This is hardcore par Pulp, sur l’album This is hardcore (1998, Island)
Propulsé sur le devant de la scène par l’entremise de la déferlante brit pop, Jarvis Cocker (tête pensante de Pulp pour qui l’ignorerait) allait bientôt s’apercevoir réellement à quel point cette lumière si longtemps convoitée pouvait causer autant de brûlures que d’éblouissement. Et alors que le groupe aurait pu se contenter de dupliquer les plans pailletés de Different class, Pulp livrait avec This is hardcore un somptueux précis de décomposition constellé d’idées noires. Malgré leur gueule de bois et leur yeux fatigués, les chansons de This is hardcore se jouent dans l’ombre des boules à facettes. Douze ans après les poussées paranoïaques et les frustrations maladives de Freaks, c’est un peu comme si Jarvis Cocker faisait remonter à la surface les côtés sombres de sa psyché.

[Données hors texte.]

/-- R141: whether a queue is full. -/
def Block.queueFull (b : Block) (q : Nat) : Bool := decide (16 ≤ (tgetD b.queues q []).length)

/-- R141: an entry pushed. -/
def Block.push (b : Block) (q : Nat) (e : QEntry) : Block := { b with queues := tset b.queues q (tgetD b.queues q [] ++ [e]) }

/-- R154, R344: PUSHQ, a release at .block. -/
def execPushq (g : Guard) (l : Lat) (q : QReg) (a : VReg) (s : State) : Out :=
  memGate g l [opd1 a] (fun h ls s =>
    if h.b.queueFull q.val then s.block h (.queue q.val)
    else if s.streamOut h.b.coreNo h.uid (.warp h.w) then s.waits
    else
      let (id, s) := s.takeId
      let data := (List.range 32).map fun j => if ls.contains j then h.wp.reg a.val j else 0
      let s := (s.modBlock h.uid fun b => b.push q.val ⟨id, data, h.w, 0, true⟩).wakeQueues h.uid
      (s.openOp h l .plain [] 0).2) s

end Sys2Proof.Machine
end

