/-- The events of a resident block that its state makes due. -/
def State.blockEvents (s : State) (uid : Nat) (b : Block) : List Instr :=
  if !b.active || s.coreOut b then []
  else
    (if b.delivers then [.sequencerTrapDelivery uid] else []) ++
    (if b.preempt then
      (b.warps.filterMap fun kv => if s.warpPreempts uid kv.1 kv.2 then some (.preemptionTrap uid (.warp kv.1)) else none) ++
      (if b.seq.preempts then [.preemptionTrap uid .seq] else []) else []) ++
    (b.warps.filterMap fun kv =>
      if kv.2.pdone.isSome && !s.busy uid (.warp kv.1) then some (.streamSuspend uid (.warp kv.1)) else none) ++
    (if b.seq.pdone && !s.busy uid .seq then [.streamSuspend uid .seq] else []) ++
    (b.warps.filterMap fun kv => if kv.2.runs.any s.feGoes then some (.fullEmptyRelease uid (.warp kv.1)) else none) ++
    (if b.seq.run.any s.feGoes then [.fullEmptyRelease uid .seq] else [])

/-! ### Fetching and starting clauses -/

/-- R245: what fetching ahead brings: words, and the RA and store of the first poisoned one among them. -/
structure Ahead where
  words : List W64
  bad : Option (Nat × Nat)
  deriving DecidableEq, Repr

/-- R245: words of a clause, one after another; none where a word is not to be had now. -/
def State.fetchWords (s : State) (b : Block) (a : Agent) (slot : Nat) (va : W64) : Nat → Option Ahead × State
  | 0 => (some ⟨[], none⟩, s)
  | n + 1 =>
    let rest := fun (w : W64) (bad : Option (Nat × Nat)) (s : State) =>
      match fetchWords s b a slot (va + 8) n with
      | (some x, s) => (some (⟨w :: x.words, bad.orElse fun _ => x.bad⟩ : Ahead), s)
      | (none, s) => (none, s)
    match s.fetch b a slot va with
    | (.word w, s) => rest w none s
    | (.poisoned w ra x, s) => rest w (some (ra, x)) s
    | (_, s) => (none, s)

/-- R245: a whole clause; the words behind a word that is no header are not fetched. An address that names no code word
stands for a word that is no header (R314). -/
def State.fetchClause (s : State) (b : Block) (a : Agent) (sq : Bool) (slot : Nat) (pc : W64) : Option Ahead × State :=
  if highVa pc.toNat || pc.toNat % 8 != 0 then (some ⟨[0], none⟩, s)
  else match s.fetchWords b a slot pc 1 with
    | (some x, s) =>
      match decodeHeader sq (x.words.headD 0) with
      | .error _ => (some x, s)
      | .ok hd =>
        match s.fetchWords b a slot (pc + 8) hd.count with
        | (some y, s) => (some ⟨x.words ++ y.words, x.bad.orElse fun _ => y.bad⟩, s)
        | (none, s) => (none, s)
    | (none, s) => (none, s)

/-- R245: a clause fetched ahead. -/
def Warp.setAhead (w : Warp) (pc : W64) (x : Ahead) : Warp :=
  { w with
    ahead := tset w.ahead pc.toNat x.words
    badAhead := match x.bad with | some p => tset w.badAhead pc.toNat p | none => tdel w.badAhead pc.toNat }
def Seq.setAhead (q : Seq) (pc : W64) (x : Ahead) : Seq :=
  { q with
    ahead := tset q.ahead pc.toNat x.words
    badAhead := match x.bad with | some p => tset q.badAhead pc.toNat p | none => tdel q.badAhead pc.toNat }
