/-- R366 to R369: a multiply. `ok` is what the form needs of its tiles and window. -/
def multiply (l : Lat) (sh : MmaShape) (z : Bool) (zd : ZReg) (a b : SReg) (ok : Block → Bool) (scales : Block → Nat → List Nat)
    (s : State) : Out :=
  matGate l [a, b] (fun h s =>
    if !ok h.b || !h.b.holdsTile zd.val || (sh.cplx && !h.b.holdsTile (zd.val + 1)) then s.seqIllegal h
    else if !z && (bit h.b.tileBad zd.val || (sh.cplx && bit h.b.tileBad (zd.val + 1))) then s.badTile h zd.val
    else match s.operand h.b (h.get a), s.operand h.b (h.get b) with
      | .bad, _ => s.seqIllegal h
      | _, .bad => s.seqIllegal h
      | .wait, _ => s.waits
      | _, .wait => s.waits
      | .poison x st, _ => s.poisoned (h.b.engineWho h.uid 4 h.run.va) x st
      | _, .poison x st => s.poisoned (h.b.engineWho h.uid 4 h.run.va) x st
      | .rows ra, .rows rb =>
        match s.rowsCompared h with
        | .error s' => s'
        | .ok s =>
          let A := ra.map (rowFps sh.fa)
          let B := rb.map (rowFps sh.fb)
          let s1 := s.putTile h zd.val (h.b.multiply sh false z zd.val A B (scales h.b))
          let s2 := if sh.cplx then s1.putTile h (zd.val + 1) (h.b.multiply sh true z (zd.val + 1) A B (scales h.b)) else s1
          s2.seqDone h l []) s

/-- R366: MMA and MMAC have scales of 1. -/
def noScales (_ : Block) (_ : Nat) : List Nat := []

/-- R366: MMA.bf16. -/
def execMmaBf16 (l : Lat) (z : Bool) (zd : ZReg) (a b : SReg) (s : State) : Out :=
  multiply l ⟨.bf16, .bf16, 64, 48, false⟩ z zd a b (fun _ => true) noScales s
/-- R366: MMA.f16. -/
def execMmaF16 (l : Lat) (z : Bool) (zd : ZReg) (a b : SReg) (s : State) : Out :=
  multiply l ⟨.f16, .f16, 64, 48, false⟩ z zd a b (fun _ => true) noScales s
/-- R366: MMA.f32. -/
def execMmaF32 (l : Lat) (z : Bool) (zd : ZReg) (a b : SReg) (s : State) : Out :=
  multiply l ⟨.f32, .f32, 8, 64, false⟩ z zd a b (fun _ => true) noScales s
/-- R186, R366: MMAC.cf32, over an even pair of tiles. -/
def execMmacCf32 (l : Lat) (z : Bool) (zd : ZReg) (a b : SReg) (s : State) : Out :=
  multiply l ⟨.f32, .f32, 8, 64, true⟩ z zd a b (fun _ => zd.val % 2 == 0) noScales s

/-- R196: a word of the scale window, of warp 0. -/
def Block.windowWord (b : Block) (vw j : Nat) : Nat :=
  match tget? b.warps 0 with
  | some w => (w.reg (8 * vw + j / 32) (j % 32)).toNat
  | none => 0

/-- R196: the scales of a row under SEL. -/
def mmasScales (sel : BitVec 8) (vw : Fin 32) (b : Block) (i : Nat) : List Nat :=
  let ah := if bit sel 7 then 1 else 0
  [b.windowWord vw.val (128 * ah + i), b.windowWord vw.val (128 * (1 - ah) + sel.toNat % 128)]

/-- R196, R367: MMAS over one pair of formats. -/
def mmas (fa fb : Fmt) (l : Lat) (z : Bool) (zd : ZReg) (a b : SReg) (sel : BitVec 8) (vw : Fin 32) (s : State) : Out :=
  multiply l ⟨fa, fb, 128, 64, false⟩ z zd a b (fun b => decide (vw.val < b.rcd.vregs)) (mmasScales sel vw) s

/-- R366: MMAS.e4m3.e4m3. -/
def execMmasE4m3E4m3 (l : Lat) (z : Bool) (zd : ZReg) (a b : SReg) (sel : BitVec 8) (vw : Fin 32) (s : State) : Out :=
  mmas .e4m3 .e4m3 l z zd a b sel vw s
/-- R366: MMAS.e4m3.e5m2. -/
def execMmasE4m3E5m2 (l : Lat) (z : Bool) (zd : ZReg) (a b : SReg) (sel : BitVec 8) (vw : Fin 32) (s : State) : Out :=
  mmas .e4m3 .e5m2 l z zd a b sel vw s
/-- R366: MMAS.e5m2.e4m3. -/
def execMmasE5m2E4m3 (l : Lat) (z : Bool) (zd : ZReg) (a b : SReg) (sel : BitVec 8) (vw : Fin 32) (s : State) : Out :=
  mmas .e5m2 .e4m3 l z zd a b sel vw s
/-- R366: MMAS.e5m2.e5m2. -/
def execMmasE5m2E5m2 (l : Lat) (z : Bool) (zd : ZReg) (a b : SReg) (sel : BitVec 8) (vw : Fin 32) (s : State) : Out :=
  mmas .e5m2 .e5m2 l z zd a b sel vw s

/-! ### Tiles cleared, loaded and stored -/

/-- R370: a tile of +0. -/
def Block.clearTile (b : Block) (z : Nat) : Block :=
  { b with tiles := tclear b.tiles (tileKey z 0 0) (tileKey (z + 1) 0 0), tileBad := b.tileBad &&& ~~~BitVec.ofNat 8 (2 ^ z)
           tilePoison := tclear b.tilePoison (z * 4096) (z * 4096 + 4096) }

/-- R370: ZCLR. -/
def execZclr (l : Lat) (zd : ZReg) (s : State) : Out :=
  matGate l [] (fun h s =>
    if !h.b.holdsTile zd.val then s.seqIllegal h
    else (s.modBlock h.uid fun b => b.clearTile zd.val).seqDone h l []) s

/-- R370: address and pitch of ZLD and ZST. -/
def tileMoveOk (a p : W64) : Bool :=
  a.toNat % 16 == 0 && p.toNat % 16 == 0 && decide (512 ≤ p.toNat) && decide (p.toNat ≤ 2 ^ 20)

/-- The routed addresses of 128 rows. -/
def rowVas (a p : W64) : List Nat := (List.range 128).map fun r => (a + BitVec.ofNat 64 r * p).toNat

/-- The routed 16-byte pieces of 128 rows of `n` bytes, with the place of each in the tile's image. -/
def rowTouches (a p : W64) (n : Nat) : List (Touch × Nat) :=
  ((List.range 128).zip (rowVas a p)).flatMap fun rv =>
    (List.range (n / 16)).map fun k => (⟨0xFF, rv.2 + 16 * k, 16⟩, n * rv.1 + 16 * k)

/-- R361: the scratchpad of a space code. -/
def spacePad : Space → Option Pad
  | .sp => some .core
  | .cp => some .chip
  | _ => none

/-- R370: ZLD. -/
def execZld (l : Lat) (space : Space) (rt : ReqTy) (sc : Scope) (zd : ZReg) (a b : SReg) (s : State) : Out :=
  matGate l [a, b] (fun h s =>
    let core := h.b.coreNo
    if !h.b.holdsTile zd.val || !tileMoveOk (h.get a) (h.get b) then s.seqIllegal h
    else match spacePad space with
      | some p =>
        match s.padRows h.b p (h.get a).toNat (h.get b).toNat 512 with
        | none => s.seqIllegal h
        | some ks =>
          match s.rowsPoison ks 512 with
          | some (x, st) => s.poisoned (h.b.engineWho h.uid 4 h.run.va) x st
          | none =>
            let f := fun (e : Nat) => BitVec.ofNat 32 (leNat (s.rdN h.b.ctx (ks.getD (e / 128) 0 + 4 * (e % 128)) 4))
            (s.modBlock h.uid fun b => b.setTile zd.val f).seqDone h l []
      | none =>
        let ts := rowTouches (h.get a) (h.get b) 512
        if ts.any fun t => highVa t.1.va then s.seqIllegal h
        else match s.translate core (h.who 0) permRd (ts.map Prod.fst) with
          | .error s' => s'
          | .ok ras =>
            let rs := (ts.zip ras).map fun x => { h.req .load rt (isWide sc) x.1.1 x.2 with agent := .engine h.uid, at' := x.1.2 }
            let (s, wait) := s.prepare core (rt == .nc) rs
            if wait then s.waits
            else
              let (id, s) := s.openSeqOp h l (.tile zd.val) [] rs.length
              rs.foldl (fun s r => s.loadPiece core { r with op := some id }) s) s

/-- The bytes of a tile's rows, four an element, with each element changed by `f`. -/
def Block.tileBytes (b : Block) (z : Nat) (n : Nat) (f : W32 → Nat) : List (List Byte) :=
  (List.range 128).map fun i =>
    let row := trange b.tiles (tileKey z i 0) (tileKey z (i + 1) 0)
    (List.range 128).flatMap fun j => natLe n (f (tgetD row (tileKey z i j) 0))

Niché au cœur de cette flamboyance viciée, le morceau titre s’élève tel un pic majuscule, vibrant de fièvre et de moiteur, suintant de décadence hollywoodienne. This is hardcore sidère par une puissance dramatique peu commune, déroulant devant nos oreilles conquises une fantasmagorie aussi étouffante qu’imposante. La chanson toute entière ressemble à une lente montée orgasmique, filant une métaphore sexuelle explicite mais signifiant tout autant que vivre sa vie à travers un fantasme ne peut que générer une infinie frustration. Dans sa construction, This is hardcore s’enroule progressivement autour d’une boucle de batterie, différents instruments venant peu à peu s’ajouter à l’ensemble : un sample cuivré aux atours menaçants, une ligne de piano ombrageuse qui se dédouble en notes mélancoliques. Une minute trente s’écoule avant que n’apparaisse Jarvis Cocker, magistral en narrateur obsessif, dont chaque inflexion de voix semble noyée dans un débordement de désir fiévreux. C’est maintenant que le fantasme doit prendre vie, après tant d’attente : I’ve seen all the pictures I’ve studied them forever, le rêve doit prendre forme (you gotta take these dreams and make them whole). Le morceau atteint son climax aux alentours de 3’40 dans une furia de guitares rougies sur un lit de cordes, et c’est alors que This is hardcore touche un niveau de grâce supplémentaire. Parvenu à cette sorte de haut plateau, claviers et cordes viennent encore envoler l’ensemble, dans une atmosphère onirique où le brouillement des sens laisse notre protagoniste, et l’auditeur, aussi extatique que désemparé, face à cet implacable constat : And then it’s over.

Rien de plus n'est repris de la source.